The Band had cleared the fortress. Now they stood at the hall's entrance, staring at the destruction, at Kars standing in the center of it, at the complete absence of Wyald's body.
"Is it dead?" Casca asked.
"Yes." Kars turned to face them. "The Black Dog Knights' leader was an Apostle. He's gone now."
Guts walked forward, examining the cratered floor, the shattered pillars, the walls that looked like a siege weapon had been tested on them from the inside.
"Did you even try?" he asked.
"Not particularly." Kars stepped over debris as he walked toward the exit. "He was strong but predictable. Powerful but limited. Interesting for about five minutes."
He passed the Band, noting their expressions. Fear mixed with awe mixed with the dawning realization that they were allied with something that made Apostles look manageable.
"The fortress is clear," Kars said to Griffith. "The Black Dog Knights who survived are fleeing north. Your soldiers can pursue or let them go—either way, they're no longer a strategic threat."
"And the Apostle?" Griffith asked.
"Analyzed, defeated, absorbed. I understand their physiology better now." Kars smiled. "The God Hand's power system is elegant but rigid. They grant strength through sacrifice, but the strength has defined parameters. Useful information."
Griffith was studying him with that calculating intensity. "You're learning from them."
"From everything. That's what perfection does—it adapts, it optimizes, it improves." Kars started walking toward the fortress gates. "Your Band fought well against the humans. Minimal casualties, good coordination. You should be proud."
He left them standing in the ruined hall, trying to process what they'd just witnessed.
That evening, around the campfire, Judeau voiced what everyone was thinking.
"We're not actually useful, are we?"
The question hung in the air.
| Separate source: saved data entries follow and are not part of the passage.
/-- A store of the low n bytes of a value (03 R84, R85; 02 R71). -/
def storeOp (s : State) (vc : Vc) (fn : StFn) (rd : Reg) (va : W64) : Option State :=
  let (n, fp) := stForm fn
  accessed s vc (accessParts s vc va n .write) (fun ps s1 =>
    let a := s1.regs vc
    let v := if fp then fRead a rd else gRead a rd
    let evs := 0x0B#8 :: partEvents ps
    match ps with
    | [] => none
    | p :: _ =>
      if p.mt == .device then
        match deviceReady s1 vc with
        | .error o => o
        | .ok s2 =>
          if storesDone s2 vc then
            (deviceStore s2 vc p.pa n v).map (fun s3 =>
              committedAlone s3 vc (nextPc (s3.regs vc)) (evs ++ [0x13#8]) false false none)
          else some s2
      else
        let code := codeParts s1 ps
        if code && !olderDone (s1.core vc) then none
        else (pushStores (s1.core vc) (sbEntries s1 vc ps v.toNat)).map (fun c =>
          storeExecuted (s1.setCore vc c) vc code (nextPc a) (evs ++ storeMisses s1 vc ps) false false none))

/-- STORE's families (03 R84). -/
def storeRun (vc : Vc) (op : CoreOp) (s : State) : Option State :=
  let a := s.regs vc
  match op with
  | .st fn rd ra imm => storeOp s vc fn rd (accessAddr a ra imm)
  | .stx fn rd ra rb sh => storeOp s vc fn rd (indexAddr a ra rb sh)
  | _ => none

/-- The word is a store. -/
def isStore : CoreOp → Bool
  | .st .. | .stx .. => true
  | _ => false

/-- STORE (03 R84). -/
def execStore (vc : Vc) (w : W32) (s : State) : Out := .next (instrRow s vc w isStore (storeRun vc))

/-- The oldest store leaves the buffer. -/
def popStore (s : State) (vc : Vc) : State := s.updCore vc (fun c => { c with sb := c.sb.drop 1 })

/-- The oldest committed store is written, once every older one has been performed: to the L1D where the line is held in M or E, or at the home slice or the spine (08 R263, R266, R267). -/
def drainStore (s : State) (vc : Vc) (e : SbEntry) : Option State :=
  let k := s.clusterOf vc
  let pa := e.pa.toNat
  let l := lineOf pa
  if (s.cluster k).l2.any (fun p => p.2.unperf == some vc) then none
  else if e.nc then
    (agentWrite s (clusterAgent k) e.cls pa e.size e.data.toNat).map (fun t => popStore t vc)
  else match s.l2 k l with
    | none => none
    | some x =>
      if (x.st == .m || x.st == .e) && x.unperf.isNone then
        some (tryCmpAll (popStore (writeLine s vc l (pa % 64) e.size e.data.toNat) vc) k 64)
      else none

/-- Stores drain while the device runs them. -/
def drainsNow (s : State) (vc : Vc) : Bool := fabricUp s && !s.therm.trip && decide (vc.toNat < vcCount s.cmap.part)

/-- STORE_DRAIN (05 R142; 08 R266, R267). -/
def execStoreDrain (vc : Vc) (s : State) : Out :=
  match (s.core vc).sb with
  | [] => .next s
  | e :: _ =>
    if drainsNow s vc && e.committed then .next (((drainStore s vc e).map advancePavs).getD s) else .next s

/-- The first set of SYNC is complete: the store buffer is empty, every store of the core is performed, and every marked line has had its CMP (02 R66; 08 R268). -/
def syncDone (s : State) (vc : Vc) : Bool := storesDone s vc && (s.core vc).micro.syncMarks.isEmpty

/-- SYNC (02 R66): the stores that had to wait for room at Arbor have ended too (11 R343). -/
def syncReady (s : State) (vc : Vc) : Bool :=
  syncDone s vc && !s.arb.waiting.any (fun p => p.2.vc == some vc && p.2.kind == .store)
    && !s.arb.ses.any (fun p => p.2.queue.any (fun a => a.vc == some vc && a.kind == .store && a.waited))

/-- Size in bytes of an atomic (03 R86). -/
def atomSize (z : BitVec 2) : Nat := 2 ^ z.toNat

/-- An atomic has read its old value: it goes to rd zero-extended, and the instruction commits alone (03 R86; 05 R143). -/
def atomDone (s : State) (vc : Vc) (rd : Reg) (n : Nat) (old : W64) (evs : List (BitVec 8)) : State :=
  committedAlone s vc (nextPc (gWrite (s.regs vc) rd (extendVal n false old))) evs false false none

/-- An atomic in the L1D (03 R88); CAS writes only where it matches (03 R86). -/
def atomCached (s : State) (vc : Vc) (fn : AtomFn) (n : Nat) (pa : Nat) (opnd cmpv : W64) : Option (W64 × State) :=
  let l := lineOf pa
  match bringOwned s vc l with
  | none => none
  | some s1 =>
    match s1.l2 (s1.clusterOf vc) l with
    | none => none
    | some x =>
      let old : W64 := BitVec.ofNat 64 (lineGet x.data (pa % 64) n)
      let new := atomVal fn n old opnd cmpv
      if fn == .cas && old != (cmpv &&& BitVec.ofNat 64 (2 ^ (8 * n) - 1)) then some (old, readLine s1 vc l x)
      else some (old, writeLine s1 vc l (pa % 64) n new.toNat)

/-- An atomic on its target (03 R88). One that performs no access raises class 0x0C, after a pending interrupt (02 R58). `s` has nothing uncommitted and every store performed. -/
def atomTarget (s : State) (vc : Vc) (w : W32) (fn : AtomFn) (n : Nat) (rd : Reg) (opnd cmpv : W64) (p : APart)
    (evs : List (BitVec 8)) : Option State :=
  let c := classOf (s.core vc).arch
  let ag := clusterAgent (s.clusterOf vc)
  let wt : CoreWait := { rd := rd, fp := false, size := n, sext := false, va := p.va, word := w, events := evs ++ [0x13#8],
                         ticket := ticketNow (s.core vc) }
  let sent := s.updCore vc (fun d => { d with wait := some wt })
  match paKind s p.pa with
  | .keep =>
    (agentAtom s ag c p.pa n (atomCode fn) opnd cmpv).map (fun r =>
      atomDone r.2 vc rd n r.1 (evs ++ (if p.mt == .device then [0x13#8] else [])))
  | .dram =>
    match p.mt with
    | .normal =>
      let code := codeParts s [p]
      (atomCached s vc fn n p.pa opnd cmpv).map (fun r =>
        atomDone r.2 vc rd n r.1 (evs ++ missEvents s vc (lineOf p.pa) ++ (if code then [0x18#8] else [])))
    | .normalNc => (agentAtom s ag c p.pa n (atomCode fn) opnd cmpv).map (fun r => atomDone r.2 vc rd n r.1 evs)
    | .device => raise s vc (excDevice (s.core vc).arch p.va)
  | .arborWin => some (arborAccess sent (some vc) (.atomic (atomCode fn)) c p.pa n opnd cmpv)
  | .pcieWin =>
    if pcieAtom (atomCode fn) n then some (pcieAccess sent (some vc) (.atomic (atomCode fn)) c p.pa n opnd cmpv)
    else raise s vc (excDevice (s.core vc).arch p.va)
  | _ => raise s vc (excDevice (s.core vc).arch p.va)

/-- The ATOM group (03 R86 to R88): with SY it waits for what SYNC waits for (03 R87). -/
def atomRun (vc : Vc) (w : W32) (op : CoreOp) (s : State) : Option State :=
  match op with
  | .atom fn z sy rd ra rb =>
    let a := s.regs vc
    let n := atomSize z
    let va := gRead a ra
    if va.toNat % n != 0 then raise s vc (excAlign a va)
    else accessed s vc (accessParts s vc va n .rmw) (fun ps s1 => match ps, drained s1 vc with
        | [p], some s2 =>
          if (if sy then syncReady s2 vc else storesDone s2 vc) then
            (atomTarget s2 vc w fn n rd (gRead a rb) (gRead a rd) p (0x0C#8 :: partEvents ps)).orElse (fun _ => some s2)
          else some s2
        | _, _ => none)
  | _ => none

/-- The word is an atomic. -/
def isAtom : CoreOp → Bool
  | .atom .. => true
  | _ => false

/-- ATOMIC (03 R86 to R88). -/
def execAtomic (vc : Vc) (w : W32) (s : State) : Out := .next (instrRow s vc w isAtom (atomRun vc w))

end Sys2Proof.Machine
end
Everyone looked at Guts, waiting for him to contradict it.
He didn't.
"Against Apostles? No," Guts said bluntly. "We're not. Kars killed that thing like it was nothing. We would have died."
"So what's the point?" Pippin asked. "If we can't fight what we're actually up against, what are we even doing?"
"Fighting humans," Casca said firmly. "Which is what the King pays us for. Apostles are... something else. Something beyond normal combat."
"Something beyond us," Corkus muttered. "Meanwhile, Kars walks in and handles it before breakfast."
Silence.
Finally, Rickert spoke up. "Maybe that's okay?"
Everyone looked at him.
"I mean... we can't all be the strongest. Can't all be perfect." The boy's voice was tentative but determined. "But we can be useful in other ways. We can handle things Kars doesn't care about. We can protect normal people while he deals with monsters."
"Kid's got a point," Judeau said. "We're not competing with Kars. We're operating in parallel. Different threats, different capabilities."
"Easy to say when you're not the one training to fight things that can kill you in seconds," Guts said.
"You train anyway," Rickert pointed out. "Why? You know Kars could kill anything you fight faster than you. But you keep training."
Guts was quiet for a long moment. "Because I don't want to be useless."
"None of us do." Casca looked around the fire. "So we train. We improve. We handle what we can handle and trust Kars to handle what we can't."
"Trust him?" Corkus laughed bitterly. "He doesn't even pretend to care about us."
"He doesn't have to care," Judeau said. "He just has to keep killing Apostles before they kill us. That's enough."
The conversation moved on, but Kars—listening from the darkness beyond the firelight—filed the exchange away for analysis.
They're adapting to my presence, he noted. Accepting their limitations, finding value in capabilities I don't replace. Resilient. Impressive, in a way.
But they still don't understand what's coming. Don't see that Griffith views them the same way I do—useful tools with defined purposes.
When the Eclipse happens, when Griffith makes his choice, they'll understand. And by then it will be too late.
He walked away from the camp, into winter darkness, contemplating the pieces moving into position.